Мы отошли от окна, оставив позади ночной город и ту тихую, почти неощутимую нить прикосновения, которая теперь слегка вибрировала между нами.

***

Коридор факультета пах бумагой и старой краской – тот запах, который всегда говорит: «сюда приходят учиться, а не жить». Мы с Наей стояли у шкафчиков, перебирая чей-то общий план проекта и смеясь над её драматическими набросками к короткометражке. Ная жестикулировала так, как будто режиссёр уже находился в её руках: громко, с паузами для аплодисментов.
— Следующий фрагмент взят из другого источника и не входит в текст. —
theorem Ldab.fills {f : Fields} (hf : f.InRange) (h : (Ldab.of f).bad = []) :
    ∃ s : Ldab, s.wf = true ∧ s.toF = f := by
  obtain ⟨x, g, d, a, b, hd, ha, hb, rfl⟩ := hf.exists_eq
  simp only [Ldab.of, selAB, List.append_eq_nil_iff, and_assoc, dstBad_eq_nil_iff hd, srcBad_eq_nil_iff ha, srcBad_eq_nil_iff hb] at h
  obtain ⟨⟨d, rfl⟩, ⟨a, wa, rfl⟩, ⟨b, wb, rfl⟩⟩ := h
  exact ⟨⟨g, x, d, a, b⟩, by simp [Ldab.wf, wa, wb], rfl⟩

theorem Le.ofA_fills {f : Fields} (hf : f.InRange) (h : (Le.ofA f).bad = []) :
    ∃ s : Le, s.toFA = f := by
  obtain ⟨x, g, d, a, b, hd, ha, hb, rfl⟩ := hf.exists_eq
  simp only [Le.ofA, selN, List.append_eq_nil_iff, and_assoc, zeroBad_eq_nil, div_eq_zero_iff_exists (n := 32) (by decide)] at h
  obtain ⟨rfl, ⟨e, rfl⟩, rfl⟩ := h
  exact ⟨⟨g, x, e⟩, rfl⟩

theorem Le.ofD_fills {f : Fields} (hf : f.InRange) (h : (Le.ofD f).bad = []) :
    ∃ s : Le, s.toFD = f := by
  obtain ⟨x, g, d, a, b, hd, ha, hb, rfl⟩ := hf.exists_eq
  simp only [Le.ofD, selN, List.append_eq_nil_iff, and_assoc, zeroBad_eq_nil, div_eq_zero_iff_exists (n := 32) (by decide)] at h
  obtain ⟨⟨e, rfl⟩, rfl, rfl⟩ := h
  exact ⟨⟨g, x, e⟩, rfl⟩

theorem Lde.fills {f : Fields} (hf : f.InRange) (h : (Lde.of f).bad = []) :
    ∃ s : Lde, s.toF = f := by
  obtain ⟨x, g, d, a, b, hd, ha, hb, rfl⟩ := hf.exists_eq
  simp only [Lde.of, selN, List.append_eq_nil_iff, and_assoc, dstBad_eq_nil_iff hd, zeroBad_eq_nil, div_eq_zero_iff_exists (n := 32) (by decide)] at h
  obtain ⟨⟨d, rfl⟩, ⟨e, rfl⟩, rfl⟩ := h
  exact ⟨⟨g, x, d, e⟩, rfl⟩

theorem La.fills {f : Fields} (hf : f.InRange) (h : (La.of f).bad = []) :
    ∃ s : La, s.wf = true ∧ s.toF = f := by
  obtain ⟨x, g, d, a, b, hd, ha, hb, rfl⟩ := hf.exists_eq
  simp only [La.of, selA, List.append_eq_nil_iff, and_assoc, zeroBad_eq_nil, srcBad_eq_nil_iff ha] at h
  obtain ⟨rfl, rfl, ⟨a, wa, rfl⟩⟩ := h
  exact ⟨⟨g, x, a⟩, by simp [La.wf, wa], rfl⟩

theorem Lacas.fills {f : Fields} (hf : f.InRange) (h : (Lacas.of f).bad = []) :
    ∃ s : Lacas, s.wf = true ∧ s.toF = f := by
  obtain ⟨x, g, d, a, b, hd, ha, hb, rfl⟩ := hf.exists_eq
  simp only [Lacas.of, selA, List.append_eq_nil_iff, and_assoc, zeroBad_eq_nil, div_eq_zero_iff_exists (n := 32) (by decide), limBad_eq_nil, srcBad_eq_nil_iff ha] at h
  obtain ⟨⟨e, rfl⟩, hl, ⟨a, wa, rfl⟩⟩ := h
  exact ⟨⟨g, x, e, a, ⟨b, hb⟩⟩, by simp [Lacas.wf, hl, wa], rfl⟩

theorem Lab.fills {f : Fields} (hf : f.InRange) (h : (Lab.of .int .int f).bad = []) :
    ∃ s : Lab, s.wf = true ∧ s.toF = f := by
  obtain ⟨x, g, d, a, b, hd, ha, hb, rfl⟩ := hf.exists_eq
  simp only [Lab.of, selAB, List.append_eq_nil_iff, and_assoc, zeroBad_eq_nil, srcBad_eq_nil_iff ha, srcBad_eq_nil_iff hb] at h
  obtain ⟨rfl, ⟨a, wa, rfl⟩, ⟨b, wb, rfl⟩⟩ := h
  exact ⟨⟨g, x, a, b⟩, by simp [Lab.wf, wa, wb], rfl⟩

theorem Lea.ofDA_fills {f : Fields} (hf : f.InRange) (h : (Lea.ofDA f).bad = []) :
    ∃ s : Lea, s.wf = true ∧ s.toFDA = f := by
  obtain ⟨x, g, d, a, b, hd, ha, hb, rfl⟩ := hf.exists_eq
  simp only [Lea.ofDA, selA, List.append_eq_nil_iff, and_assoc, zeroBad_eq_nil, div_eq_zero_iff_exists (n := 32) (by decide), srcBad_eq_nil_iff ha] at h
  obtain ⟨⟨e, rfl⟩, rfl, ⟨a, wa, rfl⟩⟩ := h
  exact ⟨⟨g, x, e, a⟩, by simp [Lea.wf, wa], rfl⟩

theorem Lea.ofAB_fills {f : Fields} (hf : f.InRange) (h : (Lea.ofAB f).bad = []) :
    ∃ s : Lea, s.wf = true ∧ s.toFAB = f := by
  obtain ⟨x, g, d, a, b, hd, ha, hb, rfl⟩ := hf.exists_eq
  simp only [Lea.ofAB, selB, List.append_eq_nil_iff, and_assoc, zeroBad_eq_nil, div_eq_zero_iff_exists (n := 32) (by decide), srcBad_eq_nil_iff hb] at h
  obtain ⟨rfl, ⟨e, rfl⟩, ⟨a, wb, rfl⟩⟩ := h
  exact ⟨⟨g, x, e, a⟩, by simp [Lea.wf, wb], rfl⟩

theorem Lea.ofBA_fills {f : Fields} (hf : f.InRange) (h : (Lea.ofBA f).bad = []) :
    ∃ s : Lea, s.wf = true ∧ s.toFBA = f := by
  obtain ⟨x, g, d, a, b, hd, ha, hb, rfl⟩ := hf.exists_eq
  simp only [Lea.ofBA, selA, List.append_eq_nil_iff, and_assoc, zeroBad_eq_nil, div_eq_zero_iff_exists (n := 32) (by decide), srcBad_eq_nil_iff ha] at h
  obtain ⟨rfl, ⟨e, rfl⟩, ⟨a, wa, rfl⟩⟩ := h
  exact ⟨⟨g, x, e, a⟩, by simp [Lea.wf, wa], rfl⟩

theorem Ln.fills {f : Fields} (hf : f.InRange) (h : (Ln.of f).bad = []) :
    ∃ s : Ln, s.toF = f := by
  obtain ⟨x, g, d, a, b, hd, ha, hb, rfl⟩ := hf.exists_eq
  simp only [Ln.of, selN, List.append_eq_nil_iff, and_assoc, zeroBad_eq_nil] at h
  obtain ⟨rfl, rfl, rfl⟩ := h
  exact ⟨⟨g, x⟩, rfl⟩

theorem Ld.fills {f : Fields} (hf : f.InRange) (h : (Ld.of f).bad = []) :
    ∃ s : Ld, s.toF = f := by
  obtain ⟨x, g, d, a, b, hd, ha, hb, rfl⟩ := hf.exists_eq
  simp only [Ld.of, selN, List.append_eq_nil_iff, and_assoc, dstBad_eq_nil_iff hd, zeroBad_eq_nil] at h
  obtain ⟨⟨d, rfl⟩, rfl, rfl⟩ := h
  exact ⟨⟨g, x, d⟩, rfl⟩

theorem Lsflg.fills {f : Fields} (hf : f.InRange) (h : (Lsflg.of f).bad = []) :
    ∃ s : Lsflg, s.wf = true ∧ s.toF = f := by
  obtain ⟨x, g, d, a, b, hd, ha, hb, rfl⟩ := hf.exists_eq
  simp only [Lsflg.of, selA, List.append_eq_nil_iff, and_assoc, zeroBad_eq_nil, div_eq_zero_iff_exists (n := 32) (by decide), srcBad_eq_nil_iff ha] at h
  obtain ⟨⟨flag, rfl⟩, rfl, ⟨a, wa, rfl⟩⟩ := h
  exact ⟨⟨g, x, flag, a⟩, by simp [Lsflg.wf, wa], rfl⟩

theorem Lscnt.fills {f : Fields} (hf : f.InRange) (h : (Lscnt.of f).bad = []) :
    ∃ s : Lscnt, s.toF = f := by
  obtain ⟨x, g, d, a, b, hd, ha, hb, rfl⟩ := hf.exists_eq
  simp only [Lscnt.of, selN, List.append_eq_nil_iff, and_assoc, zeroBad_eq_nil, div_eq_zero_iff_exists (n := 32) (by decide)] at h
  obtain ⟨rfl, ⟨c, rfl⟩, rfl⟩ := h
  exact ⟨⟨g, x, c⟩, rfl⟩

theorem Lda.fills {f : Fields} (hf : f.InRange) (h : (Lda.of f).bad = []) :
    ∃ s : Lda, s.wf = true ∧ s.toF = f := by
  obtain ⟨x, g, d, a, b, hd, ha, hb, rfl⟩ := hf.exists_eq
  simp only [Lda.of, selA, List.append_eq_nil_iff, and_assoc, dstBad_eq_nil_iff hd, zeroBad_eq_nil, srcBad_eq_nil_iff ha] at h
  obtain ⟨⟨d, rfl⟩, rfl, ⟨a, wa, rfl⟩⟩ := h
  exact ⟨⟨g, x, d, a⟩, by simp [Lda.wf, wa], rfl⟩

theorem Ldeb.fills {f : Fields} (hf : f.InRange) (h : (Ldeb.of f).bad = []) :
    ∃ s : Ldeb, s.wf = true ∧ s.toF = f := by
  obtain ⟨x, g, d, a, b, hd, ha, hb, rfl⟩ := hf.exists_eq
  simp only [Ldeb.of, selB, List.append_eq_nil_iff, and_assoc, dstBad_eq_nil_iff hd, zeroBad_eq_nil, div_eq_zero_iff_exists (n := 32) (by decide), srcBad_eq_nil_iff hb] at h
  obtain ⟨⟨d, rfl⟩, ⟨e, rfl⟩, ⟨b, wb, rfl⟩⟩ := h
  exact ⟨⟨g, x, d, e, b⟩, by simp [Ldeb.wf, wb], rfl⟩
– И представь, – говорила она, – сцена, где главный герой приходит с пляжа и у него на коленях море. И тут крупный план на глаза – и мы все начинаем плакать.

– Так, – перебил я её внутренний голос, – только не добавляй туда глупую музыкальную драму. Мне уже снится, как кофемашина плачет от нашей съемки.

Мы смеялись, и в этом смехе было столько обычности, что мне даже казалось: можно на время забыть про ту тонкую смуту с утра. Я держала папку с распечатками, одна из страниц чуть выглядывала и всё ещё пахла кофе прошлой ночи.

Вдруг кто-то резко повернулся за углом – парень, высокий, шаг у него был быстрый и немного грубый. Он не посмотрел по сторонам и с такой силой врезался в меня, что папка выскользнула, листы полетели, а я сама потеряла равновесие и едва не рухнула, чувствуя, как меня отбрасывает назад удар столкновения.

– Эй! – вырвалось у меня, когда я ударилась о перила. Страница ускользнула и зацепилась за мои пальцы, и я вздрогнула.

Парень не извинился. Он лишь нахмурился, посмотрел на меня сверху вниз так, будто видел неприятную помеху в своём маршруте. В его голосе слышалась редкая смесь презрения и спешки:

– Смотри вперёд, дурочка, а то в следующий раз не отделаешься лёгким испугом.

Шепот разошёлся по коридору; несколько студентов обернулись, но большинство – заняты движением. Ная уже была рядом, хватала упавшие листы, её рука дрожала от злости больше, чем от страха.

– Что ты сказал? – холодно спросила она, поднимая голову так, что шея её выпрямилась, словно она снова обрела свой рост.

Парень фыркнул, словно от вкуса дешёвого вина:

– Никогда не видел, чтобы кто-то так неловко падал. Наверное, и рвотный рефлекс включился бы.

Мне захотелось ответить колкостью, но слова вязли в горле. Куда-то ушла та часть меня, что швыряла сатиру в ответ на оскорбление – и это пугало: я была уязвима, и это было заметно. Ная взглянула на меня так, будто спрашивала: «Ты в порядке?» и «Ты хочешь, чтобы я его отшвырнула?».

В этот момент в коридоре появился Зейн. Он будто материализовался: шаги уверенные, взгляд как будто сразу всё просчитал. Я не слышала, как он подошёл – просто ощутила перемену в воздухе. Как будто невидимая граница грубости исчезла, а мир вдруг включился на предельную громкость.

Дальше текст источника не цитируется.